YOUR TASK: When the line containing "let ia := side (fieldAt b (o + 1) 1)" appears in the entries below, begin printing there and stop after the line containing "let d ← x.length 0 (pa.sub pb)"; print each of those lines exactly and no other line.
=== INPUT FOR THIS TASK ===
/-- The linearisation trajectory of an arm group at knot `k`: positions, speeds and accelerations of its axes, as words. -/
def linPoint (x : Lanes) (axes : List PlanAxis) (kn : List (List Knot)) (v : List ℚ) (arm k : Nat) :
    Calc (List (ℚ × ℚ × ℚ)) :=
  ((axes.zip kn).filter (fun e => decide (e.1.arm = arm))).mapM (fun e => do
    let n := e.2.getD k ⟨⟨0, []⟩, ⟨0, []⟩, ⟨0, []⟩⟩
    let pr := e.1.prismatic
    .ok (← x.narrow (posClass pr) (n.q.at_ v), ← x.narrow (velClass pr) (n.qd.at_ v), ← x.narrow (accClass pr) (n.qdd.at_ v)))

/-- The linearised efforts of an arm group's axes at knot `k` (R293): RNEA with TERMS 0x3F at the linearisation point, and
the joint-space inertia there times the change of the accelerations. -/
def effortRows (x : Lanes) (axes : List PlanAxis) (kn : List (List Knot)) (v : List ℚ) (r : PlanArm) (arm k nv : Nat) :
    Calc (List Aff) := do
  let pt ← linPoint x axes kn v arm k
  let a := r.model_
  let fs ← x.frames a (pt.map Prod.fst)
  let tau ← x.efforts a 0x3F fs (pt.map (·.2.1)) (pt.map (·.2.2))
  let cols ← x.massCols a 0x30 fs
  let dev := (((axes.zip kn).filter (fun e => decide (e.1.arm = arm))).zip pt).map (fun e =>
    ((((e.1.2)[k]?.map Knot.qdd).getD (.const nv 0)).sub (.const nv e.2.2.2)).scale (if e.1.1.prismatic then 1 / 1000 else 1))
  .ok (tau.zipIdx.map (fun e =>
    (cols.zip dev).foldl (fun t c => t.add (c.2.scale (c.1.getD e.2 0))) (.const nv e.1)))

/-- The capsule `c` of an arm group: its end points in the cell frame and its radius. -/
def capsuleOf (x : Lanes) (r : PlanArm) (fs : Pose × List LinkFrame) (c : Nat) : Calc ((V3 × V3) × ℚ) := do
  let rec_ := r.caps.getD c []
  let ends : V3 × V3 ← (if fieldAt rec_ 2 1 = 0xFF then .ok (vecAt rec_ 4 16, vecAt rec_ 16 16) else x.capsule fs rec_)
  .ok (ends, (fieldAt rec_ 28 4 : ℚ) / (2 ^ 16 : Nat))

/-- The projection of an arm group's Jacobian, at a point that its capsule's link carries, onto a unit vector. -/
def projected (x : Lanes) (r : PlanArm) (fs : Pose × List LinkFrame) (c : Nat) (p u : V3) : Calc (List ℚ) := do
  let cols ← x.jacAt r.model_ fs (fieldAt (r.caps.getD c []) 2 1) p
  cols.mapM (fun e => x.dot 46 11 [(e.1.x, u.x), (e.1.y, u.y), (e.1.z, u.z)])

/-- The unit vector from the closest point of B to that of A; where the segments intersect, from the midpoint of B to the
midpoint of A, and where those coincide +z (R294). -/
def pairUnit (x : Lanes) (pa pb a0 a1 b0 b1 : V3) : Calc V3 :=
  let v := pa.sub pb
  let m := (along a0 a1 (1 / 2)).sub (along b0 b1 (1 / 2))
  if v ≠ V3.zero then x.unitVec v else if m ≠ V3.zero then x.unitVec m else .ok ⟨0, 0, 1⟩

/-- The linearised distance of a coupling entry, less D_MIN, in its scale: the larger of D_MIN and 1 mm (R294, R306). -/
def couplingRow (x : Lanes) (p : KnSolve) (axes : List PlanAxis) (kn : List (List Knot)) (v : List ℚ) (c nv : Nat) :
    Calc Aff := do
  let b := p.input
  let o := inCoupAt b c
  let k := fieldAt b o 1
  let dMin := valAt b (o + 8) 16
  let side (g : Nat) : Nat := p.arms.findIdx (fun r => decide (r.group = g))
  let ia := side (fieldAt b (o + 1) 1)
  let ib := side (fieldAt b (o + 3) 1)
  match p.arms[ia]?, p.arms[ib]? with
  | some ra, some rb =>
    let ca := fieldAt b (o + 2) 1
    let cb := fieldAt b (o + 4) 1
    let qa ← linPoint x axes kn v ia k
    let qb ← linPoint x axes kn v ib k
    let fa ← x.frames ra.model_ (qa.map Prod.fst)
    let fb ← x.frames rb.model_ (qb.map Prod.fst)
    let ((a0, a1), r1) ← capsuleOf x ra fa ca
    let ((b0, b1), r2) ← capsuleOf x rb fb cb
    let (pa, pb) := closest a0 a1 b0 b1
    let d ← x.length 0 (pa.sub pb)
    let u ← pairUnit x pa pb a0 a1 b0 b1
    let ga ← projected x ra fa ca pa u
    let gb ← projected x rb fb cb pb (u.scale (-1))
    let part (i : Nat) (q : List (ℚ × ℚ × ℚ)) (g : List ℚ) : Aff :=
      ((((axes.zip kn).filter (fun e => decide (e.1.arm = i))).zip (q.zip g)).map (fun e =>
        ((((e.1.2)[k]?.map Knot.q).getD (.const nv 0)).sub (.const nv e.2.1.1)).scale e.2.2)).foldl Aff.add (.const nv 0)
    .ok ((((Aff.const nv (d - r1 - r2 - dMin)).add (part ia qa ga)).add (part ib qb gb)).scale (1 / max dMin 1))
  | _, _ => .ok (.const nv 0)

/-- Both sides of a bound |y| ≤ lim, as functions that are not negative within it, in the scale of `lim`. -/
def within (lim : ℚ) (y : Aff) : List Aff :=
  let n := y.a.length
  [(((Aff.const n lim).sub y).scale (1 / lim)), (((Aff.const n lim).add y).scale (1 / lim))]

/-- The ten bounds of an axis at knot `k`, each in its scale (R292, R306). -/
def knotBounds (x : PlanAxis) (dt : ℚ) (kn : List Knot) (effort : Aff) (k : Nat) : List Aff :=
  match kn[k - 1]?, kn[k]? with
  | some p, some n =>
    let m := n.q.a.length
    let r := x.posMax - x.posMin
    [(n.q.sub (.const m x.posMin)).scale (1 / r), ((Aff.const m x.posMax).sub n.q).scale (1 / r)] ++
      within x.velMax n.qd ++ within x.accMax n.qdd ++ within (x.jerkMax * dt) (n.qdd.sub p.qdd) ++
      within x.effMax effort
  | _, _ => []

/-! ## The quadratic programme (R295) -/

/-- A quadratic programme: the class of each variable, the weighted squares to minimise, and the functions that must not be
negative, each in its scale. -/
structure Programme where
  classes : List Nat
  cost : List (ℚ × Aff)
  rows : List Aff
  deriving DecidableEq, Repr

/-- The weighted squares of an axis (R295). -/
def axisCost (x : PlanAxis) (dt : ℚ) : Knot → List Knot → Nat → List (ℚ × Aff)
  | _, [], _ => []
  | p, n :: r, k =>
    let m := n.q.a.length
    [(x.wPos, (n.q.sub (.const m (x.ref.getD k 0))).scale (1 / (x.posMax - x.posMin))),
      (x.wAcc, n.qdd.scale (1 / x.accMax)), (x.wJerk, (n.qdd.sub p.qdd).scale (1 / (x.jerkMax * dt)))] ++
      axisCost x dt n r (k + 1)

/-- The programme of a solve, linearised on the trajectory `v` (R292 to R295, R301). -/
def KnSolve.programme (p : KnSolve) (x : Lanes) (v : List ℚ) : Calc Programme := do
  let n := inSteps p.input
  let axes := p.axes
  let m := axes.length
  let dt := p.desc.stepSec
  let kn := axes.zipIdx.map (fun e => e.1.knots dt n m e.2)
  let eff ← p.arms.zipIdx.mapM (fun e => (List.range n).mapM (fun k => effortRows x axes kn v e.1 e.2 (k + 1) (m * n)))
  let bounds := (axes.zip kn).flatMap (fun e => (List.range n).flatMap (fun k =>
    knotBounds e.1 dt e.2 ((((eff.getD e.1.arm []).getD k []).getD e.1.idx (.const (m * n) 0))) (k + 1)))
  let coup ← (List.range (inCoup p.input)).mapM (fun c => couplingRow x p axes kn v c (m * n))
  let rows ← (bounds ++ coup).mapM (fun r => do
    .ok { c := ← x.planWord 6 r.c, a := ← r.a.mapM (x.planWord 7) : Aff })
  .ok { classes := axes.flatMap (fun a => List.replicate n (accClass a.prismatic)),
        cost := (axes.zip kn).flatMap (fun e => match e.2 with
          | k0 :: r => axisCost e.1 dt k0 r 1
          | [] => []),
        rows := rows }

/-! ## Interior-point iterations (R304 to R307) -/

/-- An iterate: accelerations, slacks and duals in their scales, and the factor of the step that led to it. -/
structure Iterate where
  x : List ℚ
  s : List ℚ
  z : List ℚ
  step : ℚ
  deriving DecidableEq, Repr

/-- The duals of a warm start: those of the nearest stored knot, and of the coupling entry of the same index (R304). -/
def KnSolve.warmDuals (p : KnSolve) (old : List Byte) : List ℚ :=
  let n := inSteps p.input
  let m := inNax p.input
  ((List.range m).flatMap (fun j => (List.range n).flatMap (fun k =>
    (List.range 10).map (fun t =>
      p.duals.getD ((j * n + (nearestKnot old (p.desc.knotNs (k + 1)) - 1)) * 10 + t) 0)))) ++
    (List.range (inCoup p.input)).map (fun c => p.duals.getD (m * n * 10 + c) 0)

/-- The first iterate: on a warm start slacks and duals are raised to at least 2^-8, on a cold start they are 1 (R304,
R305). A warm slack is the value of its bound. Log 101 (DESIGN CHOICE, unsafe). -/
def KnSolve.first (p : KnSolve) (g : Programme) (v : List ℚ) : Iterate :=
  let low : ℚ := 1 / (2 ^ 8 : Nat)
  match p.warm with
  | some old =>
    { x := v, s := g.rows.map (fun r => max low (r.at_ v)), z := (p.warmDuals old).map (max low), step := 1 }
  | none => { x := v, s := g.rows.map (fun _ => 1), z := g.rows.map (fun _ => 1), step := 1 }

/-- A solution of the Newton system for complementarity residuals `rc`: the changes of variables, slacks and duals. -/
def Programme.newton (g : Programme) (it : Iterate) (rc : List ℚ) : Option (List ℚ × List ℚ × List ℚ) :=
  let nv := g.classes.length
  let rp := List.zipWith (fun r s => r.at_ it.x - s) g.rows it.s
  let add (t : List ℚ) (k : ℚ) (a : List ℚ) : List ℚ := List.zipWith (fun t a => t + k * a) t a
  let zero := List.replicate nv (0 : ℚ)
  let grad := (g.rows.zip it.z).foldl (fun t e => add t (-e.2) e.1.a)
    (g.cost.foldl (fun t e => add t (2 * e.1 * e.2.at_ it.x) e.2.a) zero)
  let weight := (g.rows.zip (it.s.zip it.z)).map (fun e => (e.2.2 / e.2.1, e.1.a)) ++ g.cost.map (fun e => (2 * e.1, e.2.a))
  let right := (g.rows.zip (it.s.zip (it.z.zip (rp.zip rc)))).foldl (fun t e =>
    let (r, s, z, p, c) := e
    add t (-(z * p + c) / s) r.a) (grad.map (-·))
  let rows := (List.range nv).map (fun i =>
    weight.foldl (fun t w => add t (w.1 * w.2.getD i 0) w.2) zero ++ [right.getD i 0])
  (solveRows nv rows).map (fun dx =>
    let ds := List.zipWith (fun r p => r.lin dx + p) g.rows rp
    let dz := (it.s.zip (it.z.zip (ds.zip rc))).map (fun e => (-e.2.2.2 - e.2.1 * e.2.2.1) / e.1)
    (dx, ds, dz))

/-- The largest step that keeps every one of a list of values and changes positive; none where no value falls. -/
def maxStep : List (ℚ × ℚ) → Option ℚ
  | [] => none
  | (v, d) :: r =>
    match decide (d < 0), maxStep r with
    | true, some m => some (min m (-v / d))
    | true, none => some (-v / d)
    | false, m => m

/-- The words of a Newton step: the changes of accelerations, slacks and duals. -/
def Lanes.stepWords (x : Lanes) (d : List ℚ × List ℚ × List ℚ) : Calc (List ℚ × List ℚ × List ℚ) := do
  .ok (← d.1.mapM (x.planWord 2), ← d.2.1.mapM (x.planWord 3), ← d.2.2.mapM (x.planWord 4))

/-- A slack (`v` 0) or dual (`v` 1) after a step: a word above 0. Log 101 (DESIGN CHOICE, unsafe). -/
def Lanes.positive (x : Lanes) (v : Nat) (q : ℚ) : Calc ℚ := do .ok (max (x.planLeast v) (← x.planWord v q))

/-- One iteration: predictor, corrector towards the fraction `sigma` of the mean product, and a step of 0.995 times the
largest that keeps every slack and dual positive, at most a whole one. The accelerations narrow to words.
Log 101 (DESIGN CHOICE, unsafe). -/
def Programme.iterate (g : Programme) (x : Lanes) (sigma : ℚ) (it : Iterate) : Calc Iterate := do
  let prod := List.zipWith (· * ·) it.s it.z
  let mu := prod.sum / prod.length
  match g.newton it prod with
  | none => .error (divTrap none none)
  | some p =>
    let (_, ds, dz) ← x.stepWords p
    let rc := (prod.zip (ds.zip dz)).map (fun e => e.1 + e.2.1 * e.2.2 - sigma * mu)
    match g.newton it rc with
    | none => .error (divTrap none none)
    | some p =>
      let (dx, ds, dz) ← x.stepWords p
      let al ← x.planWord 5 (match maxStep (it.s.zip ds ++ it.z.zip dz) with
        | some m => min 1 (m * 995 / 1000)
        | none => 1)
      let new ← (g.classes.zip (it.x.zip dx)).mapM (fun e => x.narrow e.1 (e.2.1 + al * e.2.2))
      .ok { x := new, s := ← (it.s.zip ds).mapM (fun e => x.positive 0 (e.1 + al * e.2)),
            z := ← (it.z.zip dz).mapM (fun e => x.positive 1 (e.1 + al * e.2)), step := al }

/-- A residual as an unsigned word with FRAC 30, saturated (R306). -/
def residualWord (q : ℚ) : Nat := min (valWord 30 q).toNat 0xFFFFFFFF

/-- RES_PRI: the largest violation of a bound by an iterate, in the bound's scale (R306). -/
def Programme.resPri (g : Programme) (it : Iterate) : Nat :=
  residualWord (g.rows.foldl (fun t r => max t (-(r.at_ it.x))) 0)

/-- GAP: the mean product of slack and dual (R306). -/
def Iterate.gap (it : Iterate) : Nat :=
  let prod := List.zipWith (· * ·) it.s it.z
  residualWord (prod.sum / prod.length)

/-- How a run of iterations ends: the iterations completed, the last iterate, its RES_PRI and GAP, whether it converged or
stalled, and a trip that abandoned the next iteration. -/
structure RunEnd where
  iters : Nat
  last : Option Iterate
  resPri : Nat
  gap : Nat
  done : Bool
  stall : Bool
  trap : Option Trap
  deriving DecidableEq, Repr

/-- A run that ends before a first iteration. -/
def RunEnd.early (t : Option Trap) : RunEnd :=
  { iters := 0, last := none, resPri := 0, gap := 0, done := false, stall := false, trap := t }

/-- At most `m` more iterations after those of `e`, from the iterate `it`: they end at convergence, at a stall (a step factor
below 2^-10 in 3 consecutive iterations; `small` counts them), or at a trip (R306, R307). -/
def Programme.run (g : Programme) (x : Lanes) (sigma : Nat → ℚ) (tolPri tolGap : Nat) :
    Nat → Nat → Iterate → RunEnd → RunEnd
  | 0, _, _, e => e
  | m + 1, small, it, e =>
    match g.iterate x (sigma e.iters) it with
    | .error t => { e with trap := some t }
    | .ok new =>
      let small := if new.step * 1024 < 1 then small + 1 else 0
      let n : RunEnd := { iters := e.iters + 1, last := some new, resPri := g.resPri new, gap := new.gap,
                          done := false, stall := false, trap := none }
      if n.resPri ≤ tolPri ∧ n.gap ≤ tolGap then { n with done := true }
      else if 3 ≤ small then { n with stall := true }
      else g.run x sigma tolPri tolGap m small new n

/-- The lanes that a solve uses: the range table it captured (R257). -/
def KnSolve.lanes (p : KnSolve) : Lanes :=
  { bounds := (p.table.take 13).map (fun e => e.2.2), exact := false, plan := p.table.drop 16 }

/-- What a solve takes: its descriptor, IN, the models of its arm groups and the range table, as numbers (R255). -/
def KnSolve.taken (p : KnSolve) : List Nat :=
  (p.desc.bytes ++ p.input ++ p.arms.flatMap PlanArm.model).map (·.toNat) ++
    p.table.flatMap (fun e => [e.1, b2n e.2.1, ofSigned 32 e.2.2.1, ofSigned 32 e.2.2.2])

/-- The fraction of the mean product that the corrector of iteration `n` aims at, at most 1.
Log 101 (DESIGN CHOICE, unsafe). -/
def KnSolve.sigma (p : KnSolve) (n : Nat) : ℚ :=
  ((Config.planSigma p.taken n % (2 ^ 32 + 1) : Nat) : ℚ) / (2 ^ 32 : Nat)

/-- A solve that has time for `m` iterations (R255, R304 to R307). -/
def KnSolve.run (p : KnSolve) (m : Nat) : RunEnd :=
  let x := p.lanes
  match (p.start x).bind (fun v => (p.programme x v).map (fun g => (v, g))) with
  | .error t => .early (some t)
  | .ok (v, g) =>
    g.run x p.sigma (p.desc.fld 44 4) (p.desc.fld 48 4) (min m (p.desc.fld 28 1)) 0 (p.first g v) (.early none)

end Sys2Proof.Machine
end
===
SOLUTION TO THE PROBLEM:
  let ia := side (fieldAt b (o + 1) 1)
  let ib := side (fieldAt b (o + 3) 1)
  match p.arms[ia]?, p.arms[ib]? with
  | some ra, some rb =>
    let ca := fieldAt b (o + 2) 1
    let cb := fieldAt b (o + 4) 1
    let qa ← linPoint x axes kn v ia k
    let qb ← linPoint x axes kn v ib k
    let fa ← x.frames ra.model_ (qa.map Prod.fst)
    let fb ← x.frames rb.model_ (qb.map Prod.fst)
    let ((a0, a1), r1) ← capsuleOf x ra fa ca
    let ((b0, b1), r2) ← capsuleOf x rb fb cb
    let (pa, pb) := closest a0 a1 b0 b1
    let d ← x.length 0 (pa.sub pb)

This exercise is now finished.